# 1,000 Euro EV Build



## jackbauer (Jan 12, 2008)

So I'm starting a new project. Probably quite insane but I think I can pull it off. In short, I'm going to try and perform a practical EV conversion on a BMW E36 for 1,000 Euros or less. I have set the following rules :

1) No lead acid batteries allowed
2) Range of 40 miles and top speed of at least 70mph
3) Total conversion cost including batteries of one thousand Euros or less

Now, I'm not totally mad (ok I'm halfway there) as I can now seem to get Opel Ampera / Chevy Volt packs for around the 500/600 Euro mark here in Ireland. I think this leaves me enough room to do a nice simple DC conversion with all the normal addons like power steering/brakes/heat etc.

I picked up the cheapest E36 in Ireland. A 96 saloon with ....wait for it......248,000 miles on the clock, a truly horrific 4 cylinder diesel engine and a smell of sheep from the interior...

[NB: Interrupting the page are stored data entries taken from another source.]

/-- Every latch of a run from reset: the word in MEM/WB in cycle `k + d` is `d` latches above it in cycle `k`. -/
theorem CommitPath.latches_eq_pipeWord (run : CommitPath n p) (start : resetWith image regs = some (p 0)) :
    ∀ k, k ≤ n → (p k).ifid.instr = pipeWord p (k + 3) ∧ (p k).idex.instr = pipeWord p (k + 2) ∧
      (p k).exmem.instr = pipeWord p (k + 1) ∧ (p k).memwb.instr = pipeWord p k
  | 0, _ => by
    obtain ⟨-, loaded⟩ := resetWith_eq_some_iff.1 start
    rw [← loaded]
    exact ⟨rfl, rfl, rfl, rfl⟩
  | k + 1, hk => by
    obtain ⟨at_id, at_ex, at_mem, -⟩ := run.latches_eq_pipeWord start k (by omega)
    obtain ⟨fetched, to_idex, to_exmem, to_memwb, -⟩ := (run k hk).latches_shift
    exact ⟨fetched.trans (pipeWord_add_four p k).symm, to_idex.trans at_id, to_exmem.trans at_ex, to_memwb.trans at_mem⟩

/-- Before the first HALT is fetched in cycle `h`, and in that cycle, no HALT is in flight. -/
theorem CommitPath.haltInFlight_of_le (run : CommitPath n p) (start : resetWith image regs = some (p 0)) {h : Nat}
    (no_halt : ∀ k, k < h → opOf (fetchedWord (p k)) ≠ .halt) {k : Nat} (hkn : k ≤ n) (hkh : k ≤ h) : haltInFlight (p k) = false := by
  have word_no_halt : ∀ i, i < h + 4 → opOf (pipeWord p i) ≠ .halt := by
    intro i hi
    unfold pipeWord
    split
    · decide
    · exact no_halt (i - 4) (by omega)
  obtain ⟨at_id, at_ex, at_mem, at_wb⟩ := run.latches_eq_pipeWord start k hkn
  rw [← Bool.not_eq_true, haltInFlight_iff, at_id, at_ex, at_mem, at_wb]
  simp only [not_or]
  exact ⟨word_no_halt _ (by omega), word_no_halt _ (by omega), word_no_halt _ (by omega), word_no_halt _ (by omega)⟩

/-! ### The counters of a run from reset, as numbers of cycles -/

/-- A counter that starts at 0 and goes up in the cycles with property `q` counts those cycles. -/
theorem eq_countP_range {f : Nat → Nat} {q : Nat → Bool} {n : Nat} (zero : f 0 = 0)
    (succ : ∀ k, k < n → f (k + 1) = if q k then f k + 1 else f k) : ∀ k, k ≤ n → f k = (List.range k).countP q
  | 0, _ => zero
  | k + 1, hk => by
    rw [succ k hk, eq_countP_range zero succ k (by omega), List.range_succ, List.countP_append, List.countP_singleton]
    split <;> rfl

/-- Where the first `c` cycles do not count, the count starts at cycle `c`. -/
theorem countP_range_add {q : Nat → Bool} {c : Nat} (first : ∀ i, i < c → q i = false) (n : Nat) :
    (List.range (n + c)).countP q = (List.range n).countP fun k => q (k + c) := by
  have none_of_first : (List.range c).countP q = 0 :=
    List.countP_eq_zero.2 fun i hi => Bool.eq_false_iff.1 (first i (List.mem_range.1 hi))
  rw [Nat.add_comm n c, List.range_add, List.countP_append, none_of_first, Nat.zero_add, List.countP_map]
  simp only [Function.comp_def, Nat.add_comm c]

theorem counters_of_resetWith {s : State} (start : resetWith image regs = some s) :
    s.cycles = 0 ∧ s.fetched = 0 ∧ s.retired = 0 ∧ s.branches = 0 := by
  obtain ⟨-, rfl⟩ := resetWith_eq_some_iff.1 start
  exact ⟨rfl, rfl, rfl, rfl⟩

/-- Up to the cycle of the first HALT, every cycle counts its fetch (R125). -/
theorem CommitPath.fetched_of_no_halt (run : CommitPath n p) (start : resetWith image regs = some (p 0)) {h : Nat}
    (no_halt : ∀ k, k < h → opOf (fetchedWord (p k)) ≠ .halt) : ∀ k, k ≤ n → k ≤ h + 1 → (p k).fetched = k
  | 0, _, _ => by
    obtain ⟨-, zero, -⟩ := counters_of_resetWith start
    exact zero
  | k + 1, hkn, hkh => by
    have not_in_flight := run.haltInFlight_of_le start no_halt (k := k) (by omega) (by omega)
    rw [run.next hkn, committed_fetched, not_in_flight, if_neg Bool.false_ne_true, run.fetched_of_no_halt start no_halt k (by omega) (by omega)]

/-- Four cycles on, a run from reset has retired the words fetched so far that retire (R133, R136). -/
theorem CommitPath.retired_eq_countP (run : CommitPath n p) (start : resetWith image regs = some (p 0)) {k : Nat} (hk : k + 4 ≤ n) :
    (p (k + 4)).retired = (List.range k).countP fun j => retires (fetchedWord (p j)) := by
  obtain ⟨-, -, zero, -⟩ := counters_of_resetWith start
  have counts (j : Nat) (hj : j < n) :
      (p (j + 1)).retired = if retires (pipeWord p j) then (p j).retired + 1 else (p j).retired := by
    obtain ⟨-, -, -, at_wb⟩ := run.latches_eq_pipeWord start j hj.le
    rw [run.next hj, committed_retired, at_wb]
  have noops (i : Nat) (hi : i < 4) : retires (pipeWord p i) = false := by
    rw [pipeWord_of_lt p hi]
    decide
  rw [eq_countP_range (f := fun k => (p k).retired) zero counts (k + 4) hk, countP_range_add noops]
  simp only [pipeWord_add_four]

/-- Three cycles on, a run from reset has counted the BEQs fetched so far whose result was not 0 (R131, R136). -/
theorem CommitPath.branches_eq_countP (run : CommitPath n p) (start : resetWith image regs = some (p 0)) {k : Nat} (hk : k + 3 ≤ n) :
    (p (k + 3)).branches =
      (List.range k).countP fun j => opOf (fetchedWord (p j)) == .beq && (p (j + 3)).exmem.aluResult != 0 := by
  obtain ⟨-, -, -, zero⟩ := counters_of_resetWith start
  have counts (j : Nat) (hj : j < n) :
      (p (j + 1)).branches =
        if opOf (pipeWord p (j + 1)) == .beq && (p j).exmem.aluResult != 0 then (p j).branches + 1 else (p j).branches := by
    obtain ⟨-, -, at_mem, -⟩ := run.latches_eq_pipeWord start j hj.le
    rw [run.next hj, committed_branches, brTaken, branchTaken, at_mem]
  have noops (i : Nat) (hi : i < 3) : (opOf (pipeWord p (i + 1)) == .beq && (p i).exmem.aluResult != 0) = false := by
    rw [pipeWord_of_lt p (by omega)]
    exact Bool.false_and _
  rw [eq_countP_range (f := fun k => (p k).branches) zero counts (k + 3) hk, countP_range_add noops]
  simp only [Nat.add_assoc, Nat.reduceAdd, pipeWord_add_four]

end

/-- Every state of a run from reset meets the invariant. -/
theorem CommitPath.inv {n : Nat} {p : Nat → State} (h : CommitPath n p) (start : Inv (p 0)) : ∀ k, k ≤ n → Inv (p k)
  | 0, _ => start
  | k + 1, hk => by
    obtain ⟨-, stepped, -⟩ := h k hk
    exact stepKeepsTheInvariant _ _ (h.inv start k (by omega)) stepped

/-- The cycle of a word other than a BEQ in EX/MEM takes no branch (R123, R131). -/
theorem Commits.no_branch {s t : State} (h : Commits s t) (hop : opOf s.exmem.instr ≠ .beq) :
    t.pc = s.pc + 1 ∧ t.branches = s.branches := by
  obtain ⟨-, -, -, rfl⟩ := (commits_iff s t).1 h
  have not_taken : ¬brTaken s = true := fun taken => hop ((brTaken_iff s).1 taken).1
  rw [committed_pc, committed_branches, if_neg not_taken, if_neg not_taken, incPc_eq_add_one]
  exact ⟨rfl, rfl⟩

/-! ### The statements -/

/-- Settles O47: the HALT of slot `h` is in EX/MEM in cycle `h + 3`, where it takes no branch, and in MEM/WB in cycle `h + 4`, where it stops the machine. -/
theorem haltedRunTotals : Obligations.HaltedRunTotals := by
  intro image regs p h start run no_halt is_halt
  obtain ⟨-, -, at_mem, -⟩ := run.latches_eq_pipeWord start (h + 3) (by omega)
  obtain ⟨-, -, -, at_wb⟩ := run.latches_eq_pipeWord start (h + 4) le_rfl
  rw [pipeWord_add_four] at at_mem at_wb
  have last := run (h + 3) (by omega)
  obtain ⟨next_pc, same_branches⟩ := last.no_branch (by rw [at_mem, is_halt]; decide)
  obtain ⟨no_cycles, -⟩ := counters_of_resetWith start
  refine ⟨haltMachine (p (h + 4)), step_of_halt last.running (at_wb ▸ is_halt), rfl, ?cycles, ?fetched, ?retired, ?branches, ?mispreds,
    next_pc⟩
  case cycles =>
    have counted := run.cycles (h + 4) le_rfl
    rwa [no_cycles, Nat.zero_add] at counted
  case fetched =>
    obtain ⟨at_id, -⟩ := (run h (by omega)).latches_shift
    have behind := (run.shift (h + 1)).fetched_of_halt_ifid (by omega) (by rw [Nat.zero_add, at_id, is_halt])
    rw [Nat.zero_add, Nat.add_comm 3] at behind
    exact behind.trans (run.fetched_of_no_halt start no_halt (h + 1) (by omega) le_rfl)
  case retired => exact congrArg (· + 1) (run.retired_eq_countP start le_rfl)
  case branches => exact same_branches.trans (run.branches_eq_countP start (by omega))
  case mispreds => exact (run.inv (inv_of_resetWith start) (h + 4) le_rfl).mispreds_zero

/-- Settles O44: the value stands from the last writeback on, and decode reads it. -/
theorem registerReadSeesLastWriteback : Obligations.RegisterReadSeesLastWriteback := by
  intro n p r h
  obtain ⟨reads_a, reads_b⟩ := (h n n.lt_succ_self).operands_of_ifid r
  refine ⟨fun no_writer => ?_, fun j hj writes no_later_writer => ?_, reads_a, reads_b⟩
  · exact h.regRead_of_no_writeback n.zero_le n.le_succ fun k _ hk => no_writer k hk
  · calc regRead (p n).reg r
      _ = regRead (p (j + 1)).reg r := h.regRead_of_no_writeback hj n.le_succ no_later_writer
      _ = (p j).memwb.writeData := by rw [(h j (by omega)).regRead_reg, if_pos writes]

/-- Settles O45: the destination keeps its value until the ADD's writeback, three cycles on, and the fourth reader is decoded after it. -/
theorem readersWithinThreeSlotsSeeTheOldValue : Obligations.ReadersWithinThreeSlotsSeeTheOldValue := by
  intro p a b c r h hw names_r at_ex at_mem at_wb
  obtain ⟨add_effect, -⟩ := aluInstructionNetEffect p a b c (h.mono (by decide))
  obtain ⟨hc, written, -⟩ := add_effect hw
  have sum : regRead (p 4).reg r = regRead (p 0).reg a + regRead (p 0).reg b := by
    simp only [regRead, written, names_r, Vector.getElem_set_self]
  refine ⟨fun k _ hk => ?_, ?_⟩
  · rw [← h.regRead_of_no_older_writer (by decide) at_ex at_mem at_wb hk]
    exact (h k (by omega)).operands_of_ifid r
  · rw [← sum]
    exact (h 4 (by decide)).operands_of_ifid r

/-- Settles O50: reset meets the invariant, and every tick keeps it. -/
theorem everyRunMeetsTheInvariant : Obligations.EveryRunMeetsTheInvariant := fun _ _ n s t start run =>
  ticks_induction stepKeepsTheInvariant n s t (inv_of_resetWith start) run

/-- Settles O52. -/
theorem resetRefusesBadImages : Obligations.ResetRefusesBadImages := fun image regs =>
  (resetWith_eq_none_iff image regs).trans (not_imageOk_iff image)

end Sys2Proof.Machine
end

Stay tuned to see if (when) I screw this up


----------



## piotrsko (Dec 9, 2007)

I can't see how someone like you could screw this up. Might not be 1000, but my money says you will be close.


----------



## jackbauer (Jan 12, 2008)

And of course a video : https://www.youtube.com/watch?v=nkg8Rk-aP4U


----------



## jackbauer (Jan 12, 2008)

Found 73 cents in the center console. Now officially the €1,000.73 build


----------



## electrico (May 18, 2017)

This is very cool. Would you like to write a blog post about this? If yes, Please PM me.


----------



## RonanRaver (Mar 4, 2018)

Looks very interesting  I shall be following on youtube.


----------



## electro wrks (Mar 5, 2012)

jackbauer said:


> Found 73 cents in the center console. Now officially the €1,000.73 build


You think you're on a tight budget? I heard a rumor that the launch of the Spacex Falcon Heavy was delayed partly because they were still digging out coins hidden in Elon's Roadster.


----------



## jackbauer (Jan 12, 2008)

Zero G will free them off Next episode we'll be talking motors!


----------



## splitbusvanatic (Mar 7, 2018)

Excellent Damien. 
I cannot wait for this. 
An e36 318tds was my first BMW.


----------



## jackbauer (Jan 12, 2008)

Thanks guys. New episode soon


----------



## jackbauer (Jan 12, 2008)

Disaster averted! Nearly had to cancel the project as the donor E36 had no stereo Amazon came to the rescue for 20 bucks


----------



## piotrsko (Dec 9, 2007)

Obviously poor vehicle selection for failing to notice such a major part missing.could have killed the whole project.


----------



## Tomdb (Jan 28, 2013)

Damien, stop teasing us and upload that new episode 

Any luck on getting the Ampera pack booted up and talking?


----------



## jackbauer (Jan 12, 2008)

I've read out all 96 cells on the Ampera BMS can bus. All good. New episode will be soon

Anyone recognise this pcb?


----------



## Tomdb (Jan 28, 2013)

Looks like a revolt controller.

So DC power it is. 

Mind sharing the canbus info for an Ampera pack?


----------



## Tony Bogs (Apr 12, 2014)

Triple whammy for the environment and global warming.
Recycling an ICE piece of c***, an early DIY project and a crashed Volt.
Great contribution for the world, Jack!


----------



## zippy500 (Apr 3, 2017)

Oh please let that be a drop in board for the leaf invertor


----------



## jackbauer (Jan 12, 2008)

Next episode is out : https://www.youtube.com/watch?v=IaOunO7O_AU


----------



## jackbauer (Jan 12, 2008)

Whipped up a simple little through hole board to drive the low sides of two 600A IGBT half bridge modules. Based on the ACNW3190 driver chip.


----------



## jackbauer (Jan 12, 2008)

Here's a little blast from the past. Still going strong 4 years later


----------



## jackbauer (Jan 12, 2008)

Next episode is out :
https://www.youtube.com/watch?v=mlB2Lb5PsCg


----------



## RonanRaver (Mar 4, 2018)

jackbauer said:


> Next episode is out :
> https://www.youtube.com/watch?v=mlB2Lb5PsCg


Great stuff


----------



## Tony Bogs (Apr 12, 2014)

The car is indeed what I thought it would be for €200.
If I get on-board, I'll convert my current ICE, so I don't have to pinch my nose.
And I'll increase the budget to €2000.

I've seen your video in which you present the 600A/600V IGBTs.
I guess you'll be changing direction electronically with the full IGBT bridge, the low side on/off (the new TH driver board) and PWM on the high side.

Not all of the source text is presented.